First, as always, we'll load Numpy and Pandas using their common aliases, np and pd. 

In [None]:
import numpy as np 
import pandas as pd

The data is stored in a .csv file (a format that lists data separated by commas) called titanic_data.csv.  We'll import the data into Pandas using the read_csv( ) function.  

In [None]:
# Path to the data - select the path that works for you 
file_path = 'titanic_data.csv'

# Load the data into a DataFrame 
df = pd.read_csv(file_path)

Take a look at the first few rows of the DataFrame using the head( ) method. 

From this you should see that each row in the DataFrame refers to a particular passenger on the Titanic.  The columns of the DataFrame give you specific information about each passenger.  The **PassengerId** is simply a unique identifier given to each passenger in the data set.  The rest of the attributes are more meaningful: 

- **Survived**: Indicates whether the passenger survived the sinking
- **Pclass**: Indicates the socio-economic status of the passenger (lower number means higher class)
- **Name**: The passenger's name 
- **Sex**: The passenger's sex 
- **Age**: The passenger's age
- **SibSp**: The number of siblings / spouses the passenger was traveling with 
- **Parch**: The number of children / parents the passenger was traveling with 
- **Ticket**: The passenger's ticket number 
- **Fare**: How much the passenger paid for their ticket 
- **Embarked**: The passenger's port of embarkation (C = Cherbourg, Q = Queenstown, S = Southampton)

### Exercise 1
***
Determine how many people survived the disaster, and how many passengers are in the data set total.

### Exercise 2  
***
Determine how many men and how many women survived the disaster 

### Exercise 3 
***
Determine how many children at or under the age of 12 survived the disaster, and how many children were present total.

### Exercise 4 
***
The **SibSp** and **Parch** attributes tell us the number of siblings/spouses and parents/children each passenger had on board.  Create a new column in the DataFrame called **Family** that indicates how many siblings/spouses/parents/children a passenger was traveling with. Then report how many people survived that were traveling with 3 or more family members. 

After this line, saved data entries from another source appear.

-- ==== Sys2Proof/Laws/Commands.lean ====
section
/-! SUPPORT. What exec of each command is, once its gate is open: the equations the provers cite in place of unfolding a meaning; and what the idle card may post. -/

namespace Sys2Proof.Machine

variable {s : State}

/-! CONTROL frames and SCAN frames, on a running card -/

theorem exec_unknownCommand (hp : s.power = .running) (tag : Tag) (payload : List Byte) :
    exec (.unknownCommand tag payload) s = .next (s.control tag (unknownCode payload) fun _ => refuse .unknown) := by
  simp only [exec, execUnknownCommand, whenRunning, if_pos hp]

theorem exec_rollStart (hp : s.power = .running) (tag line : Tag) (tempo : BitVec 16) (mode : Byte) :
    exec (.rollStart tag line tempo mode) s = .next (s.control tag 0x10#8 (judgeRollStart line tempo mode)) := by
  simp only [exec, execRollStart, whenRunning, if_pos hp]

theorem exec_rollStop (hp : s.power = .running) (tag : Tag) :
    exec (.rollStop tag) s = .next (s.control tag 0x11#8 judgeRollStop) := by
  simp only [exec, execRollStop, whenRunning, if_pos hp]

theorem exec_pause (hp : s.power = .running) (tag : Tag) :
    exec (.pause tag) s = .next (s.control tag 0x12#8 judgePause) := by
  simp only [exec, execPause, whenRunning, if_pos hp]

theorem exec_resume (hp : s.power = .running) (tag : Tag) :
    exec (.resume tag) s = .next (s.control tag 0x13#8 judgeResume) := by
  simp only [exec, execResume, whenRunning, if_pos hp]

theorem exec_tempo (hp : s.power = .running) (tag line : Tag) (tempo : BitVec 16) :
    exec (.tempo tag line tempo) s = .next (s.control tag 0x14#8 (judgeTempo line tempo)) := by
  simp only [exec, execTempo, whenRunning, if_pos hp]

theorem exec_tableWrite (hp : s.power = .running) (tag : Tag) (table start count : Byte) (entries : List Byte) :
    exec (.tableWrite tag table start count entries) s = .next (s.control tag 0x20#8 (judgeTableWrite table start count entries)) := by
  simp only [exec, execTableWrite, whenRunning, if_pos hp]

theorem exec_tableRead (hp : s.power = .running) (tag : Tag) (table start count : Byte) :
    exec (.tableRead tag table start count) s = .next (s.control tag 0x21#8 (judgeTableRead table start count)) := by
  simp only [exec, execTableRead, whenRunning, if_pos hp]

theorem exec_statusQuery (hp : s.power = .running) (tag : Tag) :
    exec (.statusQuery tag) s = .next (s.control tag 0x30#8 judgeStatusQuery) := by
  simp only [exec, execStatusQuery, whenRunning, if_pos hp]

theorem exec_countersRead (hp : s.power = .running) (tag : Tag) :
    exec (.countersRead tag) s = .next (s.control tag 0x31#8 judgeCountersRead) := by
  simp only [exec, execCountersRead, whenRunning, if_pos hp]

theorem exec_faultClear (hp : s.power = .running) (tag : Tag) (mask : BitVec 16) :
    exec (.faultClear tag mask) s = .next (s.control tag 0x32#8 (judgeFaultClear mask)) := by
  simp only [exec, execFaultClear, whenRunning, if_pos hp]

theorem exec_keyTest (hp : s.power = .running) (tag : Tag) (key : Byte) (velocity : BitVec 16) :
    exec (.keyTest tag key velocity) s = .next (s.control tag 0x33#8 (judgeKeyTest key velocity)) := by
  simp only [exec, execKeyTest, whenRunning, if_pos hp]

theorem exec_storeSave (hp : s.power = .running) (tag : Tag) (region : Byte) :
    exec (.storeSave tag region) s = .next (s.control tag 0x40#8 (judgeStoreSave tag region)) := by
  simp only [exec, execStoreSave, whenRunning, if_pos hp]

theorem exec_storeProtect (hp : s.power = .running) (tag : Tag) (mask : Byte) :
    exec (.storeProtect tag mask) s = .next (s.control tag 0x41#8 (judgeProtect mask true)) := by
  simp only [exec, execStoreProtect, whenRunning, if_pos hp]

theorem exec_storeUnprotect (hp : s.power = .running) (tag : Tag) (mask : Byte) :
    exec (.storeUnprotect tag mask) s = .next (s.control tag 0x42#8 (judgeProtect mask false)) := by
  simp only [exec, execStoreUnprotect, whenRunning, if_pos hp]

theorem exec_storeLock (hp : s.power = .running) (tag : Tag) (value : Byte) :
    exec (.storeLock tag value) s = .next (s.control tag 0x43#8 (judgeStoreLock value)) := by
  simp only [exec, execStoreLock, whenRunning, if_pos hp]

theorem exec_storeLockdown (hp : s.power = .running) (tag : Tag) (region confirm : Byte) :
    exec (.storeLockdown tag region confirm) s = .next (s.control tag 0x44#8 (judgeStoreLockdown tag region confirm)) := by
  simp only [exec, execStoreLockdown, whenRunning, if_pos hp]

theorem exec_scanFrame (hp : s.power = .running) (line : Tag) (payload : List Byte) :
    exec (.scanFrame line payload) s = .next (s.validFrame.scan line payload) := by
  simp only [exec, execScanFrame, whenRunning, if_pos hp]

theorem exec_linkReset (hp : s.power = .running) (tag : Tag) :
    exec (.linkReset tag) s = .next (s.linkReset tag) := by
  simp only [exec, execLinkReset, whenRunning, if_pos hp]

theorem exec_headerError (hp : s.power = .running)  :
    exec .headerError s = .next (State.bump { s with link := s.link.rehunt } .headerError) := by
  simp only [exec, execHeaderError, whenRunning, if_pos hp]

theorem exec_payloadError (hp : s.power = .running)  :
    exec .payloadError s = .next (State.bump { s with link := { s.link with receiver := .hunting none } } .payloadError) := by
  simp only [exec, execPayloadError, whenRunning, if_pos hp]

theorem exec_senseEdge (hp : s.power = .running) (k : Key) :
    exec (.senseEdge k) s = .next (if (s.record k).senseFitted then s.judgeEdge k else s) := by
  simp only [exec, execSenseEdge, whenRunning, if_pos hp]

/-! Events of the card's own, when due -/

theorem exec_leaderMaxExpiry (hp : s.power = .running) (hd : s.leaderMaxDue = true) :
    exec .leaderMaxExpiry s = .next (State.enterPlaying { s with holes := { s.holes with code := 0 } } (s.front.newest + 1).toNat s.tables.format.defaultSet) := by
  simp only [exec, execLeaderMaxExpiry, whenDue, whenRunning, if_pos hp, if_pos hd]

theorem exec_returnSend (hp : s.power = .running) (hd : s.sendDue = true) :
    exec .returnSend s = .next (s.sendNext) := by
  simp only [exec, execReturnSend, whenDue, whenRunning, if_pos hp, if_pos hd]

theorem exec_linkAliveExpiry (hp : s.power = .running) (hd : s.aliveDue = true) :
    exec .linkAliveExpiry s = .next ({ s with
      link := { s.link with linkLost := true, aliveStart := none }
      roll := if s.rollActive then { s.roll with abandonStart := some s.deviceTime } else s.roll }) := by
  simp only [exec, execLinkAliveExpiry, whenDue, whenRunning, if_pos hp, if_pos hd]

theorem exec_abandon (hp : s.power = .running) (hd : s.abandonDue = true) :
    exec .abandon s = .next ((s.bump .abandoned).stopRoll) := by
  simp only [exec, execAbandon, whenDue, whenRunning, if_pos hp, if_pos hd]

theorem exec_planLine (hp : s.power = .running) (hd : s.planDue = true) :
    exec .planLine s = .next (s.planNext) := by
  simp only [exec, execPlanLine, whenDue, whenRunning, if_pos hp, if_pos hd]

theorem exec_starveEpisodeStart (hp : s.power = .running) (hd : s.episodeDue = true) :
    exec .starveEpisodeStart s = .next ({ s with roll := { s.roll with starveStart := some s.deviceTime } }) := by
  simp only [exec, execStarveEpisodeStart, whenDue, whenRunning, if_pos hp, if_pos hd]

theorem exec_starveHold (hp : s.power = .running) (hd : s.starveHoldDue = true) :
    exec .starveHold s = .next ((s.bump .starveHold).setHolds s.roll.operator true) := by
  simp only [exec, execStarveHold, whenDue, whenRunning, if_pos hp, if_pos hd]

theorem exec_holdLimitExpiry (k : Key) (hp : s.power = .running) (hd : s.holdLimitDue k = true) :
    exec (.holdLimitExpiry k) s = .next (if (s.key k).state = .hold then s.limitRelease k
      else s.withKey k { s.key k with holdWatch := (s.key k).holdWatch.map HoldWatch.mark }) := by
  simp only [exec, execHoldLimitExpiry, whenDue, whenRunning, if_pos hp, if_pos hd]

theorem exec_rollEnd (hp : s.power = .running) (hd : s.rollEndDue = true) :
    exec .rollEnd s = .next (State.queueState { s.changeHolds false false with
      roll := s.roll.toNoRoll
      holes := s.holes.inactive
      pedalUnit := { s.pedalUnit with capture := [], window := none } }) := by
  simp only [exec, execRollEnd, whenDue, whenRunning, if_pos hp, if_pos hd]

theorem exec_keyFire (k : Key) (hp : s.power = .running) (hd : s.keyFireDue k = true) :
    exec (.keyFire k) s = .next (State.fireKey { s with fireList := s.fireList.drop 1 } k) := by
  simp only [exec, execKeyFire, whenDue, whenRunning, if_pos hp, if_pos hd]

theorem exec_kickEnd (k : Key) (hp : s.power = .running) (hd : s.kickEndDue k = true) :
    exec (.kickEnd k) s = .next ((s.endKick k).handOn) := by
  simp only [exec, execKickEnd, whenDue, whenRunning, if_pos hp, if_pos hd]

theorem exec_deferExpiry (k : Key) (hp : s.power = .running) (hd : s.deferDue k = true) :
    exec (.deferExpiry k) s = .next (s.expireWait k) := by
  simp only [exec, execDeferExpiry, whenDue, whenRunning, if_pos hp, if_pos hd]

theorem exec_holdRelease (k : Key) (hp : s.power = .running) (hd : s.releaseDue k = true) :
    exec (.holdRelease k) s = .next (s.enterRelease k) := by
  simp only [exec, execHoldRelease, whenDue, whenRunning, if_pos hp, if_pos hd]

theorem exec_testRelease (k : Key) (hp : s.power = .running) (hd : s.testReleaseDue k = true) :
    exec (.testRelease k) s = .next (s.enterRelease k) := by
  simp only [exec, execTestRelease, whenDue, whenRunning, if_pos hp, if_pos hd]

theorem exec_gapEnd (k : Key) (hp : s.power = .running) (hd : s.gapDue k = true) :
    exec (.gapEnd k) s = .next (s.promote k) := by
  simp only [exec, execGapEnd, whenDue, whenRunning, if_pos hp, if_pos hd]

theorem exec_pedalFire (p : Pedal) (hp : s.power = .running) (hd : s.pedalFireDue p = true) :
    exec (.pedalFire p) s = .next (State.firePedal { s with fireList := s.fireList.drop 1 } p) := by
  simp only [exec, execPedalFire, whenDue, whenRunning, if_pos hp, if_pos hd]

theorem exec_pedalKickEnd (p : Pedal) (hp : s.power = .running) (hd : s.pedalKickEndDue p = true) :
    exec (.pedalKickEnd p) s = .next ((s.endPedalKick p).handOn) := by
  simp only [exec, execPedalKickEnd, whenDue, whenRunning, if_pos hp, if_pos hd]

theorem exec_pedalLift (p : Pedal) (hp : s.power = .running) (hd : s.pedalLiftDue p = true) :
    exec (.pedalLift p) s = .next (s.releasePedal p) := by
  simp only [exec, execPedalLift, whenDue, whenRunning, if_pos hp, if_pos hd]

theorem exec_pedalReleaseEnd (p : Pedal) (hp : s.power = .running) (hd : s.pedalReleaseDue p = true) :
    exec (.pedalReleaseEnd p) s = .next (s.endPedalRelease p) := by
  simp only [exec, execPedalReleaseEnd, whenDue, whenRunning, if_pos hp, if_pos hd]

theorem exec_heatCooling (hp : s.power = .running) (hd : s.coolDue = true) :
    exec .heatCooling s = .next s.cool := by
  simp only [exec, execHeatCooling, whenDue, whenRunning, if_pos hp, if_pos hd]

theorem exec_senseDeadline (k : Key) (hp : s.power = .running) (hd : s.deadlineDue k = true) :
    exec (.senseDeadline k) s = .next (s.reachDeadline k) := by
  simp only [exec, execSenseDeadline, whenDue, whenRunning, if_pos hp, if_pos hd]

theorem exec_storeSaveComplete (hp : s.power = .running) (good : Bool) {o : StoreOp} {copy : RegionImage}
    (hd : s.saveDue = some (o, copy)) :
    exec (.storeSaveComplete good) s = .next (s.finishSave o copy good) := by
  simp only [exec, execStoreSaveComplete, whenRunning, if_pos hp, hd]

theorem exec_storeLockdownComplete (hp : s.power = .running) (good : Bool) {o : StoreOp}
    (hd : s.lockdownOpDue = some o) :
    exec (.storeLockdownComplete good) s = .next (s.finishLockdown o good) := by
  simp only [exec, execStoreLockdownComplete, whenRunning, if_pos hp, hd]

/-! Power, the reset line and the fault lines -/

theorem exec_powerOn : exec .powerOn s = .next (s.bringUp 0 1000) := rfl

theorem exec_resetLineAsserted (h : s.power ≠ .off) : exec .resetLineAsserted s = .next s.assertReset :=
  congrArg _ (if_neg h)

theorem exec_resetLineReleased (h : s.power ≠ .off) :
    exec .resetLineReleased s = .next (s.bringUp s.deviceTime s.nextCool) :=
  congrArg _ (if_neg h)

theorem exec_faultLineActive (g : Group) (hp : s.power = .running) (h : s.faultLines[g.val] = false) :
    exec (.faultLineActive g) s = .next ((s.setFaultLine g true).raiseFault g) := by
  show Host.Outcome.next _ = _
  rw [if_neg (by simp [h]), if_pos hp]

/-- Every command answers a next state: the card has no fault and refuses nothing. -/
theorem exec_next (c : Instr) (s : State) : ∃ t, exec c s = .next t := by
  cases c <;> exact ⟨_, rfl⟩

/-- Every step answers a next state. -/
theorem step_next (s : State) : ∃ t, step s = .next t := by
  unfold step
  split
  · exact exec_next _ _
  · exact ⟨_, rfl⟩

/-! What the idle card may post -/

/-- An event can happen next exactly when it is due and its requests come before those of the due lines and, unless it
is a kick end, before every other request of this device time (R119). -/
theorem mem_nextEventChoices {i : Instr} :
    i ∈ s.nextEventChoices ↔ i ∈ s.dueEvents
      ∧ s.judgedFirst i (s.lineRequests.filter fun c => !s.requesters.contains c) = true
      ∧ (isKickEnd i = true ∨ s.judgedFirst i s.requesters = true) := by
  simp only [State.nextEventChoices, List.mem_filter, Bool.and_eq_true, Bool.or_eq_true]

/-- An event is judged before some channels, or with them, exactly when some request of its own precedes each of them,
or it makes none (R119). -/
theorem judgedFirst_iff {i : Instr} {cs : List Channel} :
    s.judgedFirst i cs = true ↔ s.requests i = [] ∨ ∀ d ∈ cs, ∃ c ∈ s.requests i, c.rank ≤ d.rank := by
  unfold State.judgedFirst
  cases h : ((s.requests i).map Channel.rank).min? with
  | none =>
    have : s.requests i = [] := by simpa using h
    simp [this]
  | some p =>
    obtain ⟨hm, hle⟩ := List.min?_eq_some_iff.1 h
    obtain ⟨c, hc, rfl⟩ := List.mem_map.1 hm
    simp only [List.all_eq_true, decide_eq_true_eq]
    refine ⟨fun hd => .inr fun d h' => ⟨c, hc, hd d h'⟩, ?_⟩
    rintro (h0 | hd) d h'
    · rw [h0] at hc; cases hc
    · obtain ⟨c', hc', hr⟩ := hd d h'
      exact (hle _ (List.mem_map_of_mem hc')).trans hr

end Sys2Proof.Machine
end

### Exercise 5 - Summary Statistics
***

Let's compute some sample statistics. First, we need to determine the data type of each column in the titanic dataset. To get this information, we can use the Pandas dataframe info method. Calling this method on our dataframe will give us the data type of each column, the total number of rows, and the memory usage.

In [None]:
df.info()

Note that the numerical data lies in the PassengerID, Survived, Pclass, Age, SibSp, Parch, and Fare columns. 

We will learn how to compute the following summary statistics using various columns of our data frame.
- mean
- median
- standard deviation
- Tukey 5 Number Summary
- 25th Percentile
- 75th Percentile
- maximum
- minimum

**Part A**: Compute the mean Age of all passengers on the ship. Then compute the mean age of all the passengers who _survived_. Finally compute the mean age of all the passengers who _passed_. How do these compare?

In [None]:
df.columns

**Part B:** Compute the median age of all passengers on the ship. Then compute the median age of all the passengers who _survived_. How do these compare?

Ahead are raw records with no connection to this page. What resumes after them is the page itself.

-- ==== Sys2Proof/Laws/Plan.lean ====
section
/-! SUPPORT. What the operations of one planned line and of the lists leave alone: insertions, KEY and PEDAL events, late notes and presses, cooling, bytes on a lane. -/

namespace Sys2Proof.Machine

/-! Insertions -/

/-- An insertion in the Fire List adds its entry and keeps every other. -/
theorem insertFire_perm (e : FireEntry) : ∀ l : List FireEntry, (insertFire e l).Perm (e :: l)
  | [] => List.Perm.refl _
  | x :: xs => by
    unfold insertFire
    split
    · exact List.Perm.refl _
    · exact ((insertFire_perm e xs).cons x).trans (List.Perm.swap e x xs)

/-- An insertion in the Kick Wait List adds its entry and keeps every other. -/
theorem insertWait_perm (e : WaitEntry) : ∀ l : List WaitEntry, (insertWait e l).Perm (e :: l)
  | [] => List.Perm.refl _
  | x :: xs => by
    unfold insertWait
    split
    · exact List.Perm.refl _
    · exact ((insertWait_perm e xs).cons x).trans (List.Perm.swap e x xs)

/-- An insertion in the Event Queue adds its event and keeps every other. -/
theorem insertEvent_perm (e : HoleEvent) : ∀ q : List HoleEvent, (insertEvent q e).Perm (e :: q)
  | [] => List.Perm.refl _
  | x :: xs => by
    unfold insertEvent
    split
    · exact List.Perm.refl _
    · exact ((insertEvent_perm e xs).cons x).trans (List.Perm.swap e x xs)

/-- A channel's count in the Fire List after an insertion. -/
theorem countP_insertFire (p : FireEntry → Bool) (e : FireEntry) (l : List FireEntry) :
    (insertFire e l).countP p = l.countP p + if p e then 1 else 0 := by
  rw [(insertFire_perm e l).countP_eq, List.countP_cons]

/-- A channel's count in the Kick Wait List after an insertion. -/
theorem countP_insertWait (p : WaitEntry → Bool) (e : WaitEntry) (l : List WaitEntry) :
    (insertWait e l).countP p = l.countP p + if p e then 1 else 0 := by
  rw [(insertWait_perm e l).countP_eq, List.countP_cons]

/-! The Event Queue -/

/-- Events inserted one after another all join the queue, and what stood in it stays. -/
theorem foldl_insertEvent_perm (es q : List HoleEvent) : (es.foldl insertEvent q).Perm (es ++ q) := by
  induction es generalizing q with
  | nil => exact List.Perm.refl q
  | cons e es ih =>
    exact (ih (insertEvent q e)).trans (((insertEvent_perm e q).append_left es).trans List.perm_middle)

/-- What an offer of a line's events can do: with room for all, they all join the queue; otherwise nothing is inserted (R28). -/
theorem offerEvents_cases (q es : List HoleEvent) :
    (q.length + es.length ≤ Config.eventLimit ∧ ∃ q', offerEvents q es = some q' ∧ q'.Perm (es ++ q))
      ∨ (Config.eventLimit < q.length + es.length ∧ offerEvents q es = none) := by
  unfold offerEvents
  by_cases h : q.length + es.length ≤ Config.eventLimit
  · exact .inl ⟨h, _, if_pos h, foldl_insertEvent_perm _ _⟩
  · exact .inr ⟨by omega, if_neg h⟩

/-- An event stays in the queue exactly when its line is still to be planned (R27). -/
@[simp] theorem mem_stillToPlan {plan : Int} {q : List HoleEvent} {e : HoleEvent} :
    e ∈ stillToPlan plan q ↔ e ∈ q ∧ plan < e.line := by
  simp [stillToPlan]

/-- While every queued event lies above the plan line, none leaves (R27, R39). -/
theorem stillToPlan_of_above {plan : Int} {q : List HoleEvent} (h : ∀ e ∈ q, plan < e.line) : stillToPlan plan q = q :=
  List.filter_eq_self.2 fun e he => decide_eq_true (h e he)

/-- What the Event Queue holds once an arrival is processed: in PLAYING its events above the plan line, otherwise all of them. -/
theorem mem_queueToPlan {s : State} {e : HoleEvent} :
    e ∈ s.queueToPlan ↔ e ∈ s.holes.queue ∧ (s.roll.rollState = .playing → s.roll.planLine < e.line) := by
  unfold State.queueToPlan
  split <;> simp_all

/-- A queue whose events all lie above the plan line stands. -/
theorem queueToPlan_of_above {s : State} (h : s.roll.rollState = .playing → ∀ e ∈ s.holes.queue, s.roll.planLine < e.line) :
    s.queueToPlan = s.holes.queue := by
  unfold State.queueToPlan
  split
  · exact stillToPlan_of_above (h ‹_›)
  · rfl

/-- The next line's events and the queue that is left make up the queue (R29). -/
theorem nextEvents_append_rest (s : State) :
    s.nextEvents ++ s.holes.queue.dropWhile (fun e => e.line == s.nextLine) = s.holes.queue :=
  List.takeWhile_append_dropWhile

/-! The KEY events of a planned line -/

theorem onlyChannels_noteOn (s : State) (k : Key) (note : Note) : OnlyChannels s (s.noteOn k note) :=
  OnlyChannels.ite rfl (OnlyChannels.ite rfl (OnlyChannels.ite rfl rfl))

theorem onlyChannels_noteOff (s : State) (k : Key) (t : RollTime) : OnlyChannels s (s.noteOff k t) :=
  OnlyChannels.ite ((onlyChannels_withKey s k _).trans (onlyChannels_checkRelease _ k)) (onlyChannels_withKey s k _)

theorem onlyChannels_planKey (s : State) (n : Nat) (e : HoleEvent) : OnlyChannels s (s.planKey n e) := by
  unfold State.planKey
  split
  · exact OnlyChannels.ite (onlyChannels_noteOn ..) (onlyChannels_noteOff ..)
  · exact OnlyChannels.refl s

theorem onlyChannels_takeKeys (s : State) (n : Nat) (es : List HoleEvent) : OnlyChannels s (s.takeKeys n es) :=
  OnlyChannels.foldl (fun s e => onlyChannels_planKey s n e) es s

theorem onlyChannels_fireLate (s : State) (cs : List Channel) : OnlyChannels s (s.fireLate cs) :=
  onlyChannels_judgeUpTo s _

/-- The KEY events of a line and its late notes move channels, their lists and counters, and nothing else. -/
theorem onlyChannels_planKeys (s : State) (n : Nat) (es : List HoleEvent) : OnlyChannels s (s.planKeys n es) :=
  (onlyChannels_takeKeys s n es).trans (onlyChannels_fireLate _ _)

/-! The PEDAL events of a planned line -/

/-- Only channels, their two lists, counters and the Pedal Unit differ. -/
def OnlyPedalUnit (s t : State) : Prop := OnlyChannels { s with pedalUnit := t.pedalUnit } t

variable {s t u : State}

theorem OnlyPedalUnit.refl (s : State) : OnlyPedalUnit s s := rfl

theorem OnlyPedalUnit.trans (h : OnlyPedalUnit s t) (h' : OnlyPedalUnit t u) : OnlyPedalUnit s u := by
  unfold OnlyPedalUnit OnlyChannels at *; rw [h', h]

theorem OnlyPedalUnit.ite {c : Prop} [Decidable c] (h : OnlyPedalUnit s t) (h' : OnlyPedalUnit s u) :
    OnlyPedalUnit s (if c then t else u) := by split <;> assumption

/-- What moves channels only leaves the Pedal Unit alone too. -/
theorem OnlyChannels.onlyPedalUnit (h : OnlyChannels s t) : OnlyPedalUnit s t := by
  have e : ({ s with pedalUnit := t.pedalUnit } : State) = s := by rw [h.pedalUnit]
  unfold OnlyPedalUnit; rw [e]; exact h

theorem onlyChannels_handPress (s : State) (p : Pedal) (press : Press) : OnlyChannels s (s.handPress p press) :=
  OnlyChannels.ite rfl (OnlyChannels.ite rfl rfl)

theorem onlyChannels_handLift (s : State) (p : Pedal) (t : RollTime) : OnlyChannels s (s.handLift p t) := by
  unfold State.handLift
  dsimp only
  split
  · rfl
  · split
    · rfl
    · rfl
    · exact OnlyChannels.ite rfl rfl
    · exact OnlyChannels.ite (OnlyChannels.ite rfl rfl) rfl
    · rfl

theorem onlyPedalUnit_formCapture (s : State) (n : Nat) : OnlyPedalUnit s (s.formCapture n) := by
  unfold State.formCapture
  exact OnlyPedalUnit.trans (t := { s with pedalUnit := { s.pedalUnit with
    capture := _, window := _ } }) rfl (onlyChannels_mapKeys _ _).onlyPedalUnit

theorem onlyPedalUnit_emptyCapture (s : State) : OnlyPedalUnit s s.emptyCapture := rfl

theorem onlyPedalUnit_applyRollKeys (s : State) (es : List HoleEvent) : OnlyPedalUnit s (s.applyRollKeys es) := rfl

theorem onlyPedalUnit_planPress (s : State) (p : Pedal) (n : Nat) : OnlyPedalUnit s (s.planPress p n) := by
  have h : OnlyPedalUnit s (s.putPlanned p true) := rfl
  refine OnlyPedalUnit.ite rfl (OnlyPedalUnit.ite ?_ ?_)
  · exact (h.trans (onlyChannels_handPress _ p _).onlyPedalUnit).trans (onlyPedalUnit_formCapture _ n)
  · exact h.trans (onlyChannels_handPress _ p _).onlyPedalUnit

theorem onlyPedalUnit_planLift (s : State) (p : Pedal) (n : Nat) : OnlyPedalUnit s (s.planLift p n) := by
  have h : OnlyPedalUnit s (s.putPlanned p false) := rfl
  refine OnlyPedalUnit.ite rfl (OnlyPedalUnit.ite ?_ ?_)
  · exact (h.trans (onlyChannels_handLift _ p _).onlyPedalUnit).trans (onlyPedalUnit_emptyCapture _)
  · exact h.trans (onlyChannels_handLift _ p _).onlyPedalUnit

theorem onlyPedalUnit_planPedal (s : State) (n : Nat) (e : HoleEvent) : OnlyPedalUnit s (s.planPedal n e) := by
  unfold State.planPedal
  split
  · exact OnlyPedalUnit.ite (onlyPedalUnit_planPress ..) (onlyPedalUnit_planLift ..)
  · exact OnlyPedalUnit.refl s

/-- A fold of steps that each move channels and the Pedal Unit only does so only. -/
theorem OnlyPedalUnit.foldl {α : Type} {f : State → α → State} (h : ∀ s a, OnlyPedalUnit s (f s a)) (as : List α)
    (s : State) : OnlyPedalUnit s (as.foldl f s) := by
  induction as generalizing s with
  | nil => exact OnlyPedalUnit.refl s
  | cons a as ih => exact (h s a).trans (ih (f s a))

theorem onlyPedalUnit_closeWindow (s : State) (n : Nat) : OnlyPedalUnit s (s.closeWindow n) := by
  unfold State.closeWindow
  split
  · exact OnlyPedalUnit.ite rfl rfl
  · rfl

/-- The PEDAL events of a line and its late presses move channels, their lists, counters and the Pedal Unit, and nothing else. -/
theorem onlyPedalUnit_planPedals (s : State) (n : Nat) (es : List HoleEvent) : OnlyPedalUnit s (s.planPedals n es) :=
  (((onlyPedalUnit_closeWindow s n).trans (onlyPedalUnit_applyRollKeys _ es)).trans
    (OnlyPedalUnit.foldl (fun s e => onlyPedalUnit_planPedal s n e) es _)).trans (onlyChannels_fireLate _ _).onlyPedalUnit

/-! Cooling -/

@[simp] theorem State.key_cool (s : State) (k : Key) :
    s.cool.key k = { s.key k with heat := (s.key k).heat - s.tables.settings.coolPerMs } := by
  simp [State.cool, State.key, State.mapKeys]

/-- Cooling moves the keys' heat and the next cooling moment only (R126). -/
theorem State.cool_eq (s : State) : s.cool = { s with keys := s.cool.keys, nextCool := s.nextCool + 1000 } := by
  simp only [State.cool, State.mapKeys]

/-! Bytes on a lane -/

@[simp] theorem length_byteBits (b : Byte) : (byteBits b).length = Config.bitsPerByte := by
  simp [byteBits, Config.bitsPerByte]

@[simp] theorem length_laneBits (bs : List Byte) : (laneBits bs).length = bs.length * Config.bitsPerByte := by
  induction bs with
  | nil => rfl
  | cons b bs ih =>
    show (byteBits b ++ laneBits bs).length = _
    rw [List.length_append, length_byteBits, ih, List.length_cons, Nat.succ_mul, Nat.add_comm]

end Sys2Proof.Machine
end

**Part C**: Compute the standard deviation in passenger age among (1) all passengers and (2) the surviving passengers.

**Part D:** Now find the Tukey 5 number summary of the passenger age among (1) all passengers and (2) the surviving passengers.

The Tukey 5 number summary is: Minimum, 1st Quartile, Median, 3rd Quartile, and Maximum. The 1st Quartile is the 25th percentile. The 3rd Quartile is the 75th percentile of the data.

### Exercise 6 - Confidence Intervals
***

In the previous exercise, we computed the mean age of all the survivors aboard the Titanic alongside the mean age of all those who perished. The mean age of the survivors was less than the mean age of those who pased. We will now compute a Confidence Interval of the difference between the two means to see if we can gain any insight as to whether this difference in means iss statistically significant or not.

**What is a Confidence Interval?**

A confidence interval for a mean is an interval of real numbers that is symmetric about a sample mean. The idea is to construct an interval for a specified confidence level. 

For example, if you want to construct a 95% confidence interval, this means that the lower and upper values of the CI are computed using the $2.5^{th}$ and $97.5^{th}$ percentile values of a standard normal distribution. Additionally, a 95% confidence interval means that if we were able to construct 100 confidence intervals, we would expect 95 of them to contain the true population statistic.

There is a lot that we are glossing over here. We are applying the Central Limit Theorem for one thing; a major theorem which we are not discussing here. And we are making the assumption that the survivors group and the non-survivors group are independent of each other. This is likely not a true assumption, but we are making it nonetheless.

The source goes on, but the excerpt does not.